Tally every line in the data that has the word "some" and report only the total.
Extracted material section start
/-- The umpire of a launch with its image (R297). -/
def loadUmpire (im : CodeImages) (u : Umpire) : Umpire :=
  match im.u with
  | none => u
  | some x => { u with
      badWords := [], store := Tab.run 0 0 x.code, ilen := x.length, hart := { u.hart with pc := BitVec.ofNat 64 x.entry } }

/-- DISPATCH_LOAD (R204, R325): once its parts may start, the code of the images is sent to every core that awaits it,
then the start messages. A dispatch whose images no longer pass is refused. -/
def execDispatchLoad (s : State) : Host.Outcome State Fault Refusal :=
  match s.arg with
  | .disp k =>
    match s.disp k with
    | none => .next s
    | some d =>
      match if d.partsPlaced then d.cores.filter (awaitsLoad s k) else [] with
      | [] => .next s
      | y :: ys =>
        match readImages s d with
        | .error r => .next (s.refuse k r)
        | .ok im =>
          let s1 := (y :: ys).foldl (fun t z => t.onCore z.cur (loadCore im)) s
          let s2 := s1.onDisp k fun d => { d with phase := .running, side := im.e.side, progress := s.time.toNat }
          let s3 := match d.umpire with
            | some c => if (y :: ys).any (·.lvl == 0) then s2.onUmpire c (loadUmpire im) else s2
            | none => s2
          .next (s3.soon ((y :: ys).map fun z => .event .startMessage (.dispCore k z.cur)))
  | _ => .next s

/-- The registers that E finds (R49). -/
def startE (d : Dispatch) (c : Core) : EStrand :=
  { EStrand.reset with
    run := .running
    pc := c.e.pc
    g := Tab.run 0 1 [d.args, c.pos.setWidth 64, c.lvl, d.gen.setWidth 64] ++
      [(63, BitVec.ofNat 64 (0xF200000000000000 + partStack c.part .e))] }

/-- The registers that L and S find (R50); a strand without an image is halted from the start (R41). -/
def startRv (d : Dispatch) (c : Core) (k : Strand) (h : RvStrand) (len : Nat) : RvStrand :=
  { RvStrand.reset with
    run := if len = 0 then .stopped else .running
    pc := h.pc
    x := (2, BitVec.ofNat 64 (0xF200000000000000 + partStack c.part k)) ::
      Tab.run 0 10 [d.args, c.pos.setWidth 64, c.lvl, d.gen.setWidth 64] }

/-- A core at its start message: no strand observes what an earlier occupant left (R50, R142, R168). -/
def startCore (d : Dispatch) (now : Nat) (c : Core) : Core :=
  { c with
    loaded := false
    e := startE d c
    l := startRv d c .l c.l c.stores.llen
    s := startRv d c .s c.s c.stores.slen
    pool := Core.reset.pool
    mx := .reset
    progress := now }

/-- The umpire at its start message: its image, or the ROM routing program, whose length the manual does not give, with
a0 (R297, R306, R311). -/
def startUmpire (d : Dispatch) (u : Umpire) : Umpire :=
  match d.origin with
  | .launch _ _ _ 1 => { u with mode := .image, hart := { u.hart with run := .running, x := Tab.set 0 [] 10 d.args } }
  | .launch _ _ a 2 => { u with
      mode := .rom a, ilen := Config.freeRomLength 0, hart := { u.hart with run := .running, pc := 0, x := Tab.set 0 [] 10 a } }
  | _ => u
Extracted material section end
Extracted material section start
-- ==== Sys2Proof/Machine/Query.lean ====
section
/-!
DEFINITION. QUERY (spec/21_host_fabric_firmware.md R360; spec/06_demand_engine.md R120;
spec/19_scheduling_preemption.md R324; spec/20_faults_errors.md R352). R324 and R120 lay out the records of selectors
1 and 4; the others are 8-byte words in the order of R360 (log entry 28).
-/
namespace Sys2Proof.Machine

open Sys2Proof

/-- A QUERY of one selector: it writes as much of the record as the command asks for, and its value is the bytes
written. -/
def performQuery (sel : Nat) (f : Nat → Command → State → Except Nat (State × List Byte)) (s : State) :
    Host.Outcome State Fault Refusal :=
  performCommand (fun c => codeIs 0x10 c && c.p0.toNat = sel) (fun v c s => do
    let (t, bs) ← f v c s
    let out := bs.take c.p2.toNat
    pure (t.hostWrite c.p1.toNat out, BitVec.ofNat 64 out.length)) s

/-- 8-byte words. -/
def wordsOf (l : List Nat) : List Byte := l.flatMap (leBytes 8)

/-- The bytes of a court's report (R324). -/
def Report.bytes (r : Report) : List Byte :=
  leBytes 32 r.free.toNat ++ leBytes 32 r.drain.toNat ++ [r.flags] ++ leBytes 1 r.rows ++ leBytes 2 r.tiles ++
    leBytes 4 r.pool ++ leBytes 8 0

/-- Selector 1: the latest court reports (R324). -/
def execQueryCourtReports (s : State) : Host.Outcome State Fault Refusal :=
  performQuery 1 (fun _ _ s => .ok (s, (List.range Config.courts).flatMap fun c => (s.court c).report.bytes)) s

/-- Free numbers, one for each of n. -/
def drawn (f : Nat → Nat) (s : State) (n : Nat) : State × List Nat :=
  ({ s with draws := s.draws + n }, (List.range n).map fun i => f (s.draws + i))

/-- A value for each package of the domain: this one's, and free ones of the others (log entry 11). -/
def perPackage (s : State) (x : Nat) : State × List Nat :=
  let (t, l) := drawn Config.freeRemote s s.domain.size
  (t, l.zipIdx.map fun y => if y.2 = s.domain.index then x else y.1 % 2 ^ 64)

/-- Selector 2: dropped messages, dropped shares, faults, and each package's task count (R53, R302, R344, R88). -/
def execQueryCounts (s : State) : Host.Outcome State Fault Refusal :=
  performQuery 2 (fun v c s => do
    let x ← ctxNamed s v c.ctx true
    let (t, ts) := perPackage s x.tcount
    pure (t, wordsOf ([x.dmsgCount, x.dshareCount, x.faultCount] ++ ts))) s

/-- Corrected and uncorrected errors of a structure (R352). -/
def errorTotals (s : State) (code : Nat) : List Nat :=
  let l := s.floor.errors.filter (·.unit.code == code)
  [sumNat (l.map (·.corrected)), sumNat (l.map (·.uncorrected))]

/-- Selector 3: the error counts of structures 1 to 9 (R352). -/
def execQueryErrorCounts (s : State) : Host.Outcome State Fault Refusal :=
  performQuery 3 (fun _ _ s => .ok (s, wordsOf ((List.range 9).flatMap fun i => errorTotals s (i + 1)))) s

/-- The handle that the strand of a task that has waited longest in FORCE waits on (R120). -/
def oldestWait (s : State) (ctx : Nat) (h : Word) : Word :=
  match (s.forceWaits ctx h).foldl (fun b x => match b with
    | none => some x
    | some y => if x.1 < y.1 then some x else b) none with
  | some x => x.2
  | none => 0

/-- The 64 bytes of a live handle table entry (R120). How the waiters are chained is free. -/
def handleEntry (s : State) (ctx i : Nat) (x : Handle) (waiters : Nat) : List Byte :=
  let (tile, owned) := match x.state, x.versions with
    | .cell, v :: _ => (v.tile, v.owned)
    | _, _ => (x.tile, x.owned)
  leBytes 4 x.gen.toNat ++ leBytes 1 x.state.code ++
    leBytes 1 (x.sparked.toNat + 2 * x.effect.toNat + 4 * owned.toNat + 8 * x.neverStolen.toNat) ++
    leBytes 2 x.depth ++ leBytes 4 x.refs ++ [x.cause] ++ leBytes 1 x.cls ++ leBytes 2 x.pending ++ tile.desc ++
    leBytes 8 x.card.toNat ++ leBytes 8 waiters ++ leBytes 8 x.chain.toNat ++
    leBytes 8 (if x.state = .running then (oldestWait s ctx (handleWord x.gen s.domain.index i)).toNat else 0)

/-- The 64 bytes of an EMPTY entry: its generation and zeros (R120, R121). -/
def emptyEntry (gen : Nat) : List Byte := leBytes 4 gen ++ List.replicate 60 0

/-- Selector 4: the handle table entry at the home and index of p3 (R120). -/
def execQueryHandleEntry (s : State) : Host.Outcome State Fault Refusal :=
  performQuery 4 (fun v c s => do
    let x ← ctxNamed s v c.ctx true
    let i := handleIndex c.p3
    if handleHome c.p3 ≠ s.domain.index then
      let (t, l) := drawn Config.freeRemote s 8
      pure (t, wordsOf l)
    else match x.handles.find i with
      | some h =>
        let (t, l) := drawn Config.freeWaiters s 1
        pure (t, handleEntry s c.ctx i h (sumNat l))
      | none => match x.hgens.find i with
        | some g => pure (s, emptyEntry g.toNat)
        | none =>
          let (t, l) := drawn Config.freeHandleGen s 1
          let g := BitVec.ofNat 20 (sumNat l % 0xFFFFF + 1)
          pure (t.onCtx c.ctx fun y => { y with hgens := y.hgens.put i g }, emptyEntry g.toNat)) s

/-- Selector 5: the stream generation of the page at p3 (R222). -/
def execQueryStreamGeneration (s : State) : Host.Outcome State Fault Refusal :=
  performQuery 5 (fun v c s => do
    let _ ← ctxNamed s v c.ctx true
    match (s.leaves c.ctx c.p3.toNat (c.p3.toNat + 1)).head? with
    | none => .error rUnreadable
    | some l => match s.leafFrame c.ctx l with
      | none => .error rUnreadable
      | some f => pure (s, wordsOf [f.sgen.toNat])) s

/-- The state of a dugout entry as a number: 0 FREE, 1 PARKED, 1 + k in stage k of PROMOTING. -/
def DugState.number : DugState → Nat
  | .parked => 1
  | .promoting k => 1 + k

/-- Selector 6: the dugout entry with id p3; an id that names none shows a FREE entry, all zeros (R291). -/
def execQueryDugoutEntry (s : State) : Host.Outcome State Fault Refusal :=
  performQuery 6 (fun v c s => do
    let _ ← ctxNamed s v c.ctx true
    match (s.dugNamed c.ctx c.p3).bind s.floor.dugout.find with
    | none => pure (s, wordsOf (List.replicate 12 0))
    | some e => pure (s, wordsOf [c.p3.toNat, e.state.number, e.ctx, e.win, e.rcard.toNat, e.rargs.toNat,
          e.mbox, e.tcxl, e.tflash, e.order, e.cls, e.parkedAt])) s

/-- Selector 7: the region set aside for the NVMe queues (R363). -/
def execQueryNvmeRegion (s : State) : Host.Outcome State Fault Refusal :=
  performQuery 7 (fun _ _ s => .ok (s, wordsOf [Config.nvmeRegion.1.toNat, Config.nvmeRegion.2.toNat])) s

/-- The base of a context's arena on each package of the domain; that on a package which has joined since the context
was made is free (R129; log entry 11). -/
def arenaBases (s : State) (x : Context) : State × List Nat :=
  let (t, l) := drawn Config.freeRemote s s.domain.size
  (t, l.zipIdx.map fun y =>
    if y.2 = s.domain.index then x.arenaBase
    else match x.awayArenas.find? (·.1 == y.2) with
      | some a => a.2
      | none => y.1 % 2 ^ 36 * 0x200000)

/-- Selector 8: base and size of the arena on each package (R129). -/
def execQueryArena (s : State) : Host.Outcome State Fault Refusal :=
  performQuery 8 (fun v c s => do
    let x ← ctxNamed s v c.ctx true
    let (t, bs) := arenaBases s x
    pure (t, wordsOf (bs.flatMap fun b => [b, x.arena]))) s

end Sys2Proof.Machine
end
Extracted material section end
## [Finished task]
12